# Working data

-- ==== Sys2Proof/Machine/Step.lean ====
section
/-! DEFINITION. One step of the station: the command at the front of the queue, or one idle tick. -/

namespace Sys2Proof.Machine

open Sys2Proof

/-- The front command is run with the queue's rest; an empty queue is one idle tick (log 1, DESIGN CHOICE). -/
def step (s : State) : Host.Outcome State Fault Refusal :=
  match s.pending with
  | [] => .next (tick s)
  | c :: rest => exec c { s with pending := rest }

/-- The command that a word spells, put in front of the queue; no row of the table has bits (log 23, DESIGN CHOICE). -/
def State.withFetchWord (s : State) (nbits w : Nat) : State :=
  match decodeTableWord nbits w with
  | some c => { s with pending := c :: s.pending }
  | none => s

end Sys2Proof.Machine
end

# Exercise
All lines in the records above with "rest" need to be found and copied.

# Solved problem
/-- The front command is run with the queue's rest; an empty queue is one idle tick (log 1, DESIGN CHOICE). -/
  | c :: rest => exec c { s with pending := rest }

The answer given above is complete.